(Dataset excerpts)
┌────────
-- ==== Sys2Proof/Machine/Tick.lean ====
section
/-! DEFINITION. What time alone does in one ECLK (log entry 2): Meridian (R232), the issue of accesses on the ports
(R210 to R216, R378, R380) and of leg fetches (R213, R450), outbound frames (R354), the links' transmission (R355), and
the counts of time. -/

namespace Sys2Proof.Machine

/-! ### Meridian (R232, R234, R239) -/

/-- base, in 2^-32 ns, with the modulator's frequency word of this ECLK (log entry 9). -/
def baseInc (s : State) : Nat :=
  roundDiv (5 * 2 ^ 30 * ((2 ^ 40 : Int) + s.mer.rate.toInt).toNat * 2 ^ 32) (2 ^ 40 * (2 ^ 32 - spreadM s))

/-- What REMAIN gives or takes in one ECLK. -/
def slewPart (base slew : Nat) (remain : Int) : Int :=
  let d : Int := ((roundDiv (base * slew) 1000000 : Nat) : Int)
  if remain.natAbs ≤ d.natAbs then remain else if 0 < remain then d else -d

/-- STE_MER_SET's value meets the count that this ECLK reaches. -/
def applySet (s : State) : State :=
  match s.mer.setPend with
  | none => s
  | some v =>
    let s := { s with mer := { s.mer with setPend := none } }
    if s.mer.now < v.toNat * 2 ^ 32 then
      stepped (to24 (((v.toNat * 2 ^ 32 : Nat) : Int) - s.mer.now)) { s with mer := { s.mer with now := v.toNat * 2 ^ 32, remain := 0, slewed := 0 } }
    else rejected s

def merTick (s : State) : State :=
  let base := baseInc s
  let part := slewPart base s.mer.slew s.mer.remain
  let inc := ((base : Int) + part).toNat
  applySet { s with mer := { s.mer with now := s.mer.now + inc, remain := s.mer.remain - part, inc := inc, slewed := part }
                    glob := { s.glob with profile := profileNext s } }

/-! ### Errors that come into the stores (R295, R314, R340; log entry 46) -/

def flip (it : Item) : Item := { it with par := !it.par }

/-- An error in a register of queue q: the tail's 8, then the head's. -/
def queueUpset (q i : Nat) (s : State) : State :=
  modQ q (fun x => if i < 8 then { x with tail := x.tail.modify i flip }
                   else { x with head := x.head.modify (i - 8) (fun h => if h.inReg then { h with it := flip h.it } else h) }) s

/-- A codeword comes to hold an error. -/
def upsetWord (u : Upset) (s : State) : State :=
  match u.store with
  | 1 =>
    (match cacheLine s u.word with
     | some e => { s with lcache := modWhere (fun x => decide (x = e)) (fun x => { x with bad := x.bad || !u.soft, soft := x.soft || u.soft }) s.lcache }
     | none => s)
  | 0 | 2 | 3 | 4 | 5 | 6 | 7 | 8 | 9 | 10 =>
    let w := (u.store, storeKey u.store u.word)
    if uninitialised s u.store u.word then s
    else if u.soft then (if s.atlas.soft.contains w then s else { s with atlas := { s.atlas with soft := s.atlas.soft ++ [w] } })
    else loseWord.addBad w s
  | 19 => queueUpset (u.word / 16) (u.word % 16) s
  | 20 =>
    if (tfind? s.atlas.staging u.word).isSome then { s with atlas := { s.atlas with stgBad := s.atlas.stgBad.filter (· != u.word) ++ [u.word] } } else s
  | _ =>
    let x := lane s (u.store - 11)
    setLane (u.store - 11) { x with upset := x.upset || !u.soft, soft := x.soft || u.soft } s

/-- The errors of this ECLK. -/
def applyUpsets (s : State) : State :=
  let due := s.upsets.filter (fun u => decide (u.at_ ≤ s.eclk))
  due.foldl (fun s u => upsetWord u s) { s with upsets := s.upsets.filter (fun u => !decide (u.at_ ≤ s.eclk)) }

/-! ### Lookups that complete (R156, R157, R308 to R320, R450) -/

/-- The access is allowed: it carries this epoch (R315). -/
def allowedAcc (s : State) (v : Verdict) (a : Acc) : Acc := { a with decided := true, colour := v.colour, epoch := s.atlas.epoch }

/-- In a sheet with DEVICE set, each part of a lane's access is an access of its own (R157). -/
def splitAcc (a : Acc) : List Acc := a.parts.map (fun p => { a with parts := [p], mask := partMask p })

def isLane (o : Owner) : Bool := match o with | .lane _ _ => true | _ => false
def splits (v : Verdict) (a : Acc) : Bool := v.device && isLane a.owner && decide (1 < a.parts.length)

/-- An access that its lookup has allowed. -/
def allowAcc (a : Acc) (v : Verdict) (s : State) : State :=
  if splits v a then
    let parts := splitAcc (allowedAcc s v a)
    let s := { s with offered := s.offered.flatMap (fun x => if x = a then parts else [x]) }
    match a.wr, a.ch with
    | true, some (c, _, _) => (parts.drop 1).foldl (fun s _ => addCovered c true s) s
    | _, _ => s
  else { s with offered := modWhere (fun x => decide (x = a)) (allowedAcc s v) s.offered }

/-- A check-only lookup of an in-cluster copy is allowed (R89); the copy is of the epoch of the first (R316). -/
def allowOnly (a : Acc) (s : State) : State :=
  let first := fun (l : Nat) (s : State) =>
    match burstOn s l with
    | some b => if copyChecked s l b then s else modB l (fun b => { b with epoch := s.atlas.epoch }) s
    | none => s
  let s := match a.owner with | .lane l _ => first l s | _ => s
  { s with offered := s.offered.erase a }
└────────
┌────────
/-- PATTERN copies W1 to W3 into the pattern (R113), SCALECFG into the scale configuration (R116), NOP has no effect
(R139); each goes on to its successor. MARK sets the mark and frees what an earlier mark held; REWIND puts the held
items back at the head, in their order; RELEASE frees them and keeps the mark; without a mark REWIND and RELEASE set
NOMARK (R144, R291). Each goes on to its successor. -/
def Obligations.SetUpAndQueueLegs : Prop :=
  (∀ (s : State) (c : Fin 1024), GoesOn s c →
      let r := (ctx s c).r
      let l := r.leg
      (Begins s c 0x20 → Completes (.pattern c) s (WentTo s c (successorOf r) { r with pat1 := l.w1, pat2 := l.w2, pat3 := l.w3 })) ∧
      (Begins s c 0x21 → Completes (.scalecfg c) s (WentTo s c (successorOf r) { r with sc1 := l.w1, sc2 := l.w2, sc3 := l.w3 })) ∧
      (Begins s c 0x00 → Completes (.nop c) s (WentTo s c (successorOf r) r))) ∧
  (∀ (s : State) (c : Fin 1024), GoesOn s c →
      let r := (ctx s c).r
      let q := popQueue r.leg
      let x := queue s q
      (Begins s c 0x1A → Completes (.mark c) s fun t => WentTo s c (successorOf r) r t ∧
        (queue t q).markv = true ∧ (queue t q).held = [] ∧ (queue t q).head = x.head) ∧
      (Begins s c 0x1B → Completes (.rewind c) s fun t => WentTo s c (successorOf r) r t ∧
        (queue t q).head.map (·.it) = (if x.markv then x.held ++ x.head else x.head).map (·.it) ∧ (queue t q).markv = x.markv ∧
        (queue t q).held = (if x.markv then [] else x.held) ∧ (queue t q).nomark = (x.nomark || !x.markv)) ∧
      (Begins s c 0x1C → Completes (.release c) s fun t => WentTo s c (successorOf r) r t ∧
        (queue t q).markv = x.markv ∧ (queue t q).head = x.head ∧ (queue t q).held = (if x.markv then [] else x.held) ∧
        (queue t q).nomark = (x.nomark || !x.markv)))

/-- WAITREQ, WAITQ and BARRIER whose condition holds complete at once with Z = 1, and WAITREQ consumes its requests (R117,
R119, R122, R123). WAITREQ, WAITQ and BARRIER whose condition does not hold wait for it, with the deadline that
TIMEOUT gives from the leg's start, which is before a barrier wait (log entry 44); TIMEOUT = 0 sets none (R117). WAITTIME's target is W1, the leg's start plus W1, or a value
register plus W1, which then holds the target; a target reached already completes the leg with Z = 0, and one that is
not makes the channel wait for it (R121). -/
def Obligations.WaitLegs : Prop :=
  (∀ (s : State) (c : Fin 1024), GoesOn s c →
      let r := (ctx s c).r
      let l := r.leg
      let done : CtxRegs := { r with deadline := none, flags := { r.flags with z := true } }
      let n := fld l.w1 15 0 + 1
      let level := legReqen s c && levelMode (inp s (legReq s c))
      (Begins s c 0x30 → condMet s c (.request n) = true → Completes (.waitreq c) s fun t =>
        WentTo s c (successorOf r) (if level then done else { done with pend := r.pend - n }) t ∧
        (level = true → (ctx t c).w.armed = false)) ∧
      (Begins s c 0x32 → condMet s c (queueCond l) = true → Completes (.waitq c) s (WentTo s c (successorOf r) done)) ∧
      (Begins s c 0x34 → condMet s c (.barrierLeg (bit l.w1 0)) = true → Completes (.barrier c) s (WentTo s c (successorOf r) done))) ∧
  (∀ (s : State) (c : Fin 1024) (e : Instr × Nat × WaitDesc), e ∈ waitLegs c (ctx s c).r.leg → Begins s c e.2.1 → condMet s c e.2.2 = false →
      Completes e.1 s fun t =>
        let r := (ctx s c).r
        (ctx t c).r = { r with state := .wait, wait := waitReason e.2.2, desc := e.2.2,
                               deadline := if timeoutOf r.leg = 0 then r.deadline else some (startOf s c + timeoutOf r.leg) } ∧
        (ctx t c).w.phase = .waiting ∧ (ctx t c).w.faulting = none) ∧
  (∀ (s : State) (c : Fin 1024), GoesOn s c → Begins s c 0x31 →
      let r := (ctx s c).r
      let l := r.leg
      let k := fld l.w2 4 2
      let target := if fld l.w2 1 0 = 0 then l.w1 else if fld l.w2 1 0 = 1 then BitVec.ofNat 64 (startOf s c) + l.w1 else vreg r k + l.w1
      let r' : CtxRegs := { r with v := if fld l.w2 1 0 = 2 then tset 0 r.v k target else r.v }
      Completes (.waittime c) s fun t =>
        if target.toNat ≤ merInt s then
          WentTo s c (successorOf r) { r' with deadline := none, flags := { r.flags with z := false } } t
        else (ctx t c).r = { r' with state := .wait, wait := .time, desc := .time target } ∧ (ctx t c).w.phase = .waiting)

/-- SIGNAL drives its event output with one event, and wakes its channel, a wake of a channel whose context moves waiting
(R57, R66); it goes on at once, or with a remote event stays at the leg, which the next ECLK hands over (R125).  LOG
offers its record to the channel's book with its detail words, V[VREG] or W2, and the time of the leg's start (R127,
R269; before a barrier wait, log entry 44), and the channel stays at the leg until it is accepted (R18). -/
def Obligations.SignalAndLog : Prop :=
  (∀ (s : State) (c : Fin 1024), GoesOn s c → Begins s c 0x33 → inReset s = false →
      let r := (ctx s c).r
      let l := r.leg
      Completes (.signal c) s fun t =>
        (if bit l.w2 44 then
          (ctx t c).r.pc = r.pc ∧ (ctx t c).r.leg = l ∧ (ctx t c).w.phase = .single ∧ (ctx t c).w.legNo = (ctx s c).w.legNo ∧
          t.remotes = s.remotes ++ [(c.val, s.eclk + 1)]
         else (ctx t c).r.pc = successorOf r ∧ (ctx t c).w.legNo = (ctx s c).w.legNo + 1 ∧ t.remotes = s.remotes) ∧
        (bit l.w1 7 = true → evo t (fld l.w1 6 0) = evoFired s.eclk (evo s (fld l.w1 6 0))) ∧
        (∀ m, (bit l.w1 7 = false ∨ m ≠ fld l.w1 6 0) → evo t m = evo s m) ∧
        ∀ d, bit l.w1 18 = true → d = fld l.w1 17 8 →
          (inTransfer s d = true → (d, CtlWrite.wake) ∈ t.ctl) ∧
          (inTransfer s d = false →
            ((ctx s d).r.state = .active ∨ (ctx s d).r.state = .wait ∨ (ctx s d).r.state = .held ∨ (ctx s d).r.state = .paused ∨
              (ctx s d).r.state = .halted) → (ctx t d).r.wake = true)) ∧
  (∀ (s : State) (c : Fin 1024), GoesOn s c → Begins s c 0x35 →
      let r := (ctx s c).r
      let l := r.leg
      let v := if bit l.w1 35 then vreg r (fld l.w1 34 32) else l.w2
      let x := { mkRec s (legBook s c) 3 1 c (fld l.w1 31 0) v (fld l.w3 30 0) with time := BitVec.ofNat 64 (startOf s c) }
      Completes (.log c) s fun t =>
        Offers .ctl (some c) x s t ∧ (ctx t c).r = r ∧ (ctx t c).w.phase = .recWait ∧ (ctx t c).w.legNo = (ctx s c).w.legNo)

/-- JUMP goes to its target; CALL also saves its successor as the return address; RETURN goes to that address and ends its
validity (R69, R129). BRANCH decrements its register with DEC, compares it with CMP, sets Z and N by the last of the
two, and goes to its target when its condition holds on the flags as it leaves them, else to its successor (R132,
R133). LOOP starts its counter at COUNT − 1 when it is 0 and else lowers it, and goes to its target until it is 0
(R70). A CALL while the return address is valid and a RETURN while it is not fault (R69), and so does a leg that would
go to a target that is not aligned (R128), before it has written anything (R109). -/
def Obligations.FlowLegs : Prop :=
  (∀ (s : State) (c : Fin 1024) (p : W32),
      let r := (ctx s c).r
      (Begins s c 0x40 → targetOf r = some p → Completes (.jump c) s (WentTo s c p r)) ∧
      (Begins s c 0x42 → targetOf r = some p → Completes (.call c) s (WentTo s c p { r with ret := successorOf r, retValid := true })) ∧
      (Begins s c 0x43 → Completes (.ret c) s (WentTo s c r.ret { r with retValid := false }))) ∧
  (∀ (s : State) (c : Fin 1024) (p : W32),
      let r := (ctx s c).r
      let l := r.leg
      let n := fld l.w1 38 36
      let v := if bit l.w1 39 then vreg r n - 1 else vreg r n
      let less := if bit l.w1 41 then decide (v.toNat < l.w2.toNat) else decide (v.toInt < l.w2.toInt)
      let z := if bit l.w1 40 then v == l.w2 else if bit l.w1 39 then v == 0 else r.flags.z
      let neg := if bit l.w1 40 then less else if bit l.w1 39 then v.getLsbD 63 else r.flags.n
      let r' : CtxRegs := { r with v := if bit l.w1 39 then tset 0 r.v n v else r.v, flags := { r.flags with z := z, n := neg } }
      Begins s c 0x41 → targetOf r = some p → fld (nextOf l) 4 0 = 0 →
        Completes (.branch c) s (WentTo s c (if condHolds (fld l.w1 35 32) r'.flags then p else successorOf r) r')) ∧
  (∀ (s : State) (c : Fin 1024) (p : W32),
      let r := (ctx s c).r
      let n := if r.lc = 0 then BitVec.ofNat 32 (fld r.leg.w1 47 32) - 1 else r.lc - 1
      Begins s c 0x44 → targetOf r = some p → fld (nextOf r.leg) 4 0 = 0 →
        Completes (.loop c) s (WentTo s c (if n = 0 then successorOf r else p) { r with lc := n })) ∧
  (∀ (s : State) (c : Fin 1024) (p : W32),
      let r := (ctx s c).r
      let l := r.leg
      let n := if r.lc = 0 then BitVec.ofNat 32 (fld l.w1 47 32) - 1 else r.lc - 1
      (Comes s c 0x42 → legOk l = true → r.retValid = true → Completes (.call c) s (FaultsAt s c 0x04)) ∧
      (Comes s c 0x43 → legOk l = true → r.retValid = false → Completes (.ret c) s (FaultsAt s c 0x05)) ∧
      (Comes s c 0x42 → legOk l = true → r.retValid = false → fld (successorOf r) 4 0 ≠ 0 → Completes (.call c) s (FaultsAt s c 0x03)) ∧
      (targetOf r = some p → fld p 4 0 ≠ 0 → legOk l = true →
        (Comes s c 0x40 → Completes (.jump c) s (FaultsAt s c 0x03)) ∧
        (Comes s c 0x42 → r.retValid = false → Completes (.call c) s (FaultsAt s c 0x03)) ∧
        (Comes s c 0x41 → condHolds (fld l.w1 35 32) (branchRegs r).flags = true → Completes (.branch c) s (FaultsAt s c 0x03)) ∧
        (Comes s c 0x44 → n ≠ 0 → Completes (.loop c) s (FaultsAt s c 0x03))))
└────────
## [Work request]
Please transcribe only the lines in the records above running from the line that has "Begins s c 0x41" through the line that has "32 (fld l.w1", both included, exactly as they appear.

## [Task result]
      Begins s c 0x41 → targetOf r = some p → fld (nextOf l) 4 0 = 0 →
        Completes (.branch c) s (WentTo s c (if condHolds (fld l.w1 35 32) r'.flags then p else successorOf r) r')) ∧
  (∀ (s : State) (c : Fin 1024) (p : W32),
      let r := (ctx s c).r
      let n := if r.lc = 0 then BitVec.ofNat 32 (fld r.leg.w1 47 32) - 1 else r.lc - 1
      Begins s c 0x44 → targetOf r = some p → fld (nextOf r.leg) 4 0 = 0 →
        Completes (.loop c) s (WentTo s c (if n = 0 then successorOf r else p) { r with lc := n })) ∧
  (∀ (s : State) (c : Fin 1024) (p : W32),
      let r := (ctx s c).r
      let l := r.leg
      let n := if r.lc = 0 then BitVec.ofNat 32 (fld l.w1 47 32) - 1 else r.lc - 1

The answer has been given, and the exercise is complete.